# ABOUT THIS TASK:
The first line of the entries through the line bearing "m).mem = m := rfl": copy these lines exactly and return nothing else.

# DATA FOR THIS EXERCISE:
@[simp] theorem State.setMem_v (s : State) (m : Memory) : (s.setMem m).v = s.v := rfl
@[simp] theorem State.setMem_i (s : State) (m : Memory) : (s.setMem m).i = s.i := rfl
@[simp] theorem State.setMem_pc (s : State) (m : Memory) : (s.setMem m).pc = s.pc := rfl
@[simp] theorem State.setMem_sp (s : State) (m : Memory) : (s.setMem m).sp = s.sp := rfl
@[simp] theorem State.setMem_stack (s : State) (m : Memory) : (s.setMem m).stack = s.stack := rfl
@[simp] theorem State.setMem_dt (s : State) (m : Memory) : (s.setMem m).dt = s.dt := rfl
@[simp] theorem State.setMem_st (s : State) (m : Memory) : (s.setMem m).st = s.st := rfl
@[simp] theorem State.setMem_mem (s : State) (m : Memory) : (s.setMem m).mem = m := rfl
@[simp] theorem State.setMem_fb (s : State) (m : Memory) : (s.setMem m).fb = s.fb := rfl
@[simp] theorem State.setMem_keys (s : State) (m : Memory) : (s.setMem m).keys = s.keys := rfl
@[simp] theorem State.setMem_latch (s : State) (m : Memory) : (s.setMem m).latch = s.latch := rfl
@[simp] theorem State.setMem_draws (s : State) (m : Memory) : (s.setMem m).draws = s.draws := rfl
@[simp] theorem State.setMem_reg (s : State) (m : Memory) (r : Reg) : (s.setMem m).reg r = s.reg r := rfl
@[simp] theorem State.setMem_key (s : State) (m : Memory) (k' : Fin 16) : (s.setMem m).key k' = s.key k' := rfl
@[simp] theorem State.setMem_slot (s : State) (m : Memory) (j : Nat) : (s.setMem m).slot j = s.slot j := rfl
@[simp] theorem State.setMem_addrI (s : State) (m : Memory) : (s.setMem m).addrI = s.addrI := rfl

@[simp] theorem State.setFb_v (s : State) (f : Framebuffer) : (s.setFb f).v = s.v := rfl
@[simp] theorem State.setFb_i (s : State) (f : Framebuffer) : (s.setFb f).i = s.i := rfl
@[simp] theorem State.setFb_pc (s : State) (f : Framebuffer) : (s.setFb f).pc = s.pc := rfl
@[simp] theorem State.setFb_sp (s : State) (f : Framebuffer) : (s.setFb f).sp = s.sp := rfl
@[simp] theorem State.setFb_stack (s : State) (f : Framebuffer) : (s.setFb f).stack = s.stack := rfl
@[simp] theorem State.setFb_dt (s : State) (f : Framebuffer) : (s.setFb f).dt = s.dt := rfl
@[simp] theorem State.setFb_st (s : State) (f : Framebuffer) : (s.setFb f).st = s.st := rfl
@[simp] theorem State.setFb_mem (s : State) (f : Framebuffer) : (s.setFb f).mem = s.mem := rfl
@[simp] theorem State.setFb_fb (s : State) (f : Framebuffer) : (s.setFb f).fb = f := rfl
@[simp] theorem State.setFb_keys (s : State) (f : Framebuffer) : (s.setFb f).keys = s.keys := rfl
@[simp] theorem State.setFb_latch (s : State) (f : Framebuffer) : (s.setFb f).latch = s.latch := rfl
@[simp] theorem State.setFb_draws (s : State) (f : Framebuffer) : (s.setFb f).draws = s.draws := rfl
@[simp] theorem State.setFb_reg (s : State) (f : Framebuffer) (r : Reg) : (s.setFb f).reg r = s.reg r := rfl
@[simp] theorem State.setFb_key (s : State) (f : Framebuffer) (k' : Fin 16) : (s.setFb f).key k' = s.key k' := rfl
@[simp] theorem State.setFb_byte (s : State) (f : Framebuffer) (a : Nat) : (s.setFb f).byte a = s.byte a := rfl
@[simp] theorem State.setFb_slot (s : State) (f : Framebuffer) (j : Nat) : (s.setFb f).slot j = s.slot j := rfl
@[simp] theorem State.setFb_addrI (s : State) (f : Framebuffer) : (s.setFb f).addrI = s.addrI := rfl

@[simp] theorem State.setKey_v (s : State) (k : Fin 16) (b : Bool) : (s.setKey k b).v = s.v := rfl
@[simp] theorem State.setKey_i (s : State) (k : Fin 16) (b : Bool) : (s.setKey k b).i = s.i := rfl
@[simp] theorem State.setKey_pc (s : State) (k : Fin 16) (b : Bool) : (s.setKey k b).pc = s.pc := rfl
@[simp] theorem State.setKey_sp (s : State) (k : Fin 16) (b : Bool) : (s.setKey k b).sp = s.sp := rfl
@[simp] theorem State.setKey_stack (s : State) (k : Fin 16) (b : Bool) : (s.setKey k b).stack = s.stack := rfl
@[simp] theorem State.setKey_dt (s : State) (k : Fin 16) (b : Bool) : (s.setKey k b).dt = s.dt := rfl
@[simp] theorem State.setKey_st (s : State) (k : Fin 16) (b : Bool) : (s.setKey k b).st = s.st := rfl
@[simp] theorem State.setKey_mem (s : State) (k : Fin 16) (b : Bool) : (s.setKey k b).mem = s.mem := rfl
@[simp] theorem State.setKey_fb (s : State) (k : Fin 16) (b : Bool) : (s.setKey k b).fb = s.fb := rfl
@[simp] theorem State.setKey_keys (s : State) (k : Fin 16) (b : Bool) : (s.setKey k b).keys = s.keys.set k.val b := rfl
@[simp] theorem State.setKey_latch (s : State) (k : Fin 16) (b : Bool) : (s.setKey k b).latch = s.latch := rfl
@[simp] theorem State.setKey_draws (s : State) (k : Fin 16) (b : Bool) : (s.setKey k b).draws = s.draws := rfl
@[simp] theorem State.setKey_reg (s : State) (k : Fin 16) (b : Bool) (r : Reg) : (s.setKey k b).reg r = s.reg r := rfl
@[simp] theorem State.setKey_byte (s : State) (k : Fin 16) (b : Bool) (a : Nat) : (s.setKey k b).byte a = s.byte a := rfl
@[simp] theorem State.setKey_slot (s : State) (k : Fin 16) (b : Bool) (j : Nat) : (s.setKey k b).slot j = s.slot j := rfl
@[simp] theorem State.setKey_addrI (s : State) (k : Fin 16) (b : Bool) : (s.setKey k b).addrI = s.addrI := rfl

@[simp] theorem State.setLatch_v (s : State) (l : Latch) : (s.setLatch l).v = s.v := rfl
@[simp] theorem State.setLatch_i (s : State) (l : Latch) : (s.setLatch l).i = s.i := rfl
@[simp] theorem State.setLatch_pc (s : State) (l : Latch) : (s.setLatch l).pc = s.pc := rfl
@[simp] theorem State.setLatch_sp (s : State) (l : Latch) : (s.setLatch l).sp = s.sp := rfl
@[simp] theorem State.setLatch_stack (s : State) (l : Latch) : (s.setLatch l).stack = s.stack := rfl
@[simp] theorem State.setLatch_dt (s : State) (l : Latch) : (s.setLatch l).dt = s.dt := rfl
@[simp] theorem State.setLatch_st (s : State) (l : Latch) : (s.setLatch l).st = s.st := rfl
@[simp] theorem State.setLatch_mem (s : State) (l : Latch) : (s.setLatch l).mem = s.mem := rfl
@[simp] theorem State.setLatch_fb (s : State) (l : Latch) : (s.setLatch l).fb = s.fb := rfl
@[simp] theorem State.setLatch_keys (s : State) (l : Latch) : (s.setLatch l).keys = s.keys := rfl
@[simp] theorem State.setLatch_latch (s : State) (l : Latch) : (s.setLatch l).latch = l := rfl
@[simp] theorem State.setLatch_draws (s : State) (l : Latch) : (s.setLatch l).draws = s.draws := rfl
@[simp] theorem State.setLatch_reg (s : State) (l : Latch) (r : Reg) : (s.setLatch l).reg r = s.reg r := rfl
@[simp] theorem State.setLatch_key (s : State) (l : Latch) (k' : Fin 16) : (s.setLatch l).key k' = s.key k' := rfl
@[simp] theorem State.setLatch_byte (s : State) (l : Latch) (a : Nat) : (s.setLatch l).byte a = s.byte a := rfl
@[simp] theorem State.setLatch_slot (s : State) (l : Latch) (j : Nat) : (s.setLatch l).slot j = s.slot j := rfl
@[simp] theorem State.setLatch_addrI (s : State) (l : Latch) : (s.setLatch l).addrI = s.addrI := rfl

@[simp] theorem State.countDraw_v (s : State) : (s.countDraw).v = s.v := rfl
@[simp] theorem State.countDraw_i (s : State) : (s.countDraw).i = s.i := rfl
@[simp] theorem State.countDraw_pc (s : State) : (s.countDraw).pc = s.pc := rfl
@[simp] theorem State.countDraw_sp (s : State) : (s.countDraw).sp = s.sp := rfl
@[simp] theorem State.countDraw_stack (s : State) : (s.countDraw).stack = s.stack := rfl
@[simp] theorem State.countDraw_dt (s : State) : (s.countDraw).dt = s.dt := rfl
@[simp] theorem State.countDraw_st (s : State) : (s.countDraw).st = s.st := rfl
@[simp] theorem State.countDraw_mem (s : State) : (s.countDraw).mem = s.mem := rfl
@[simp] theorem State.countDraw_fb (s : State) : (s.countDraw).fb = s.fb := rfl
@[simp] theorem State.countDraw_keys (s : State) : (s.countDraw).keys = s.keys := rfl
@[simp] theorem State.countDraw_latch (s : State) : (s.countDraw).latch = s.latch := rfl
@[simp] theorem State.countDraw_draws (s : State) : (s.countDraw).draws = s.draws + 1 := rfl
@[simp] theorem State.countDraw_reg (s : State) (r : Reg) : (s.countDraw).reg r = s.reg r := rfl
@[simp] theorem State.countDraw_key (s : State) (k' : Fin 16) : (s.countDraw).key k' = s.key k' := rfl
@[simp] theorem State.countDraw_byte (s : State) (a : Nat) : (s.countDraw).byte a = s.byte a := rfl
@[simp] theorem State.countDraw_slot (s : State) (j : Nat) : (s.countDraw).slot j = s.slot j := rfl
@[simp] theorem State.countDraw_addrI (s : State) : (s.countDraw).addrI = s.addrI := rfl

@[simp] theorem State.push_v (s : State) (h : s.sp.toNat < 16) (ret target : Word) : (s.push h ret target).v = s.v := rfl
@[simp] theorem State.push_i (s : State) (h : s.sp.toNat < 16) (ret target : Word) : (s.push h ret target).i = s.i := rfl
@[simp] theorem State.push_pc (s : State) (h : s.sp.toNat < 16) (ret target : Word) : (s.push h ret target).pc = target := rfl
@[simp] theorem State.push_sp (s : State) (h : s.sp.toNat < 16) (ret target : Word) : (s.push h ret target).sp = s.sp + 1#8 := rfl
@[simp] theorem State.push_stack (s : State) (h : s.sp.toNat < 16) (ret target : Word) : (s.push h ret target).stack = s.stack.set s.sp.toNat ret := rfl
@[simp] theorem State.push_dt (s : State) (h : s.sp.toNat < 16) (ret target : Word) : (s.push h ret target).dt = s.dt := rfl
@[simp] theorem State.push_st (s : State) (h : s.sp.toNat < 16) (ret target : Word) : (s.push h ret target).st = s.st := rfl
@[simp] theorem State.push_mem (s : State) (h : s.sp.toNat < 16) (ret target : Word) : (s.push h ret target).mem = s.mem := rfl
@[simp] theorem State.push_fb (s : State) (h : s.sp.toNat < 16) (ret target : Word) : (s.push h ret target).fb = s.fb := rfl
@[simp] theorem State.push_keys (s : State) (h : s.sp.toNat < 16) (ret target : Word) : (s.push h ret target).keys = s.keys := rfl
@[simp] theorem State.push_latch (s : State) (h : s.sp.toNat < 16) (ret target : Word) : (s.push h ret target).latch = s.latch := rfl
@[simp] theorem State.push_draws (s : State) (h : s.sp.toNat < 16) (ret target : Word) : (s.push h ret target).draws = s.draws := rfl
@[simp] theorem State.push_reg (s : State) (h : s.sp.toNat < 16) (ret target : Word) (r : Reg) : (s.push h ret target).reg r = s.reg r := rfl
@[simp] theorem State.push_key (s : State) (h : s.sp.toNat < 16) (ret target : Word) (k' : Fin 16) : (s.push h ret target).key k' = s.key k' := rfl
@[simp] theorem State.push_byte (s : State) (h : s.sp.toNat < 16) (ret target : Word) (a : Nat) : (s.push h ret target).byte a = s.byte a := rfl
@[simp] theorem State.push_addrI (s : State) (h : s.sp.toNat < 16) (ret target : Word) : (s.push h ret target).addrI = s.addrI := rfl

# SOLVED PROBLEM:
@[simp] theorem State.setMem_v (s : State) (m : Memory) : (s.setMem m).v = s.v := rfl
@[simp] theorem State.setMem_i (s : State) (m : Memory) : (s.setMem m).i = s.i := rfl
@[simp] theorem State.setMem_pc (s : State) (m : Memory) : (s.setMem m).pc = s.pc := rfl
@[simp] theorem State.setMem_sp (s : State) (m : Memory) : (s.setMem m).sp = s.sp := rfl
@[simp] theorem State.setMem_stack (s : State) (m : Memory) : (s.setMem m).stack = s.stack := rfl
@[simp] theorem State.setMem_dt (s : State) (m : Memory) : (s.setMem m).dt = s.dt := rfl
@[simp] theorem State.setMem_st (s : State) (m : Memory) : (s.setMem m).st = s.st := rfl
@[simp] theorem State.setMem_mem (s : State) (m : Memory) : (s.setMem m).mem = m := rfl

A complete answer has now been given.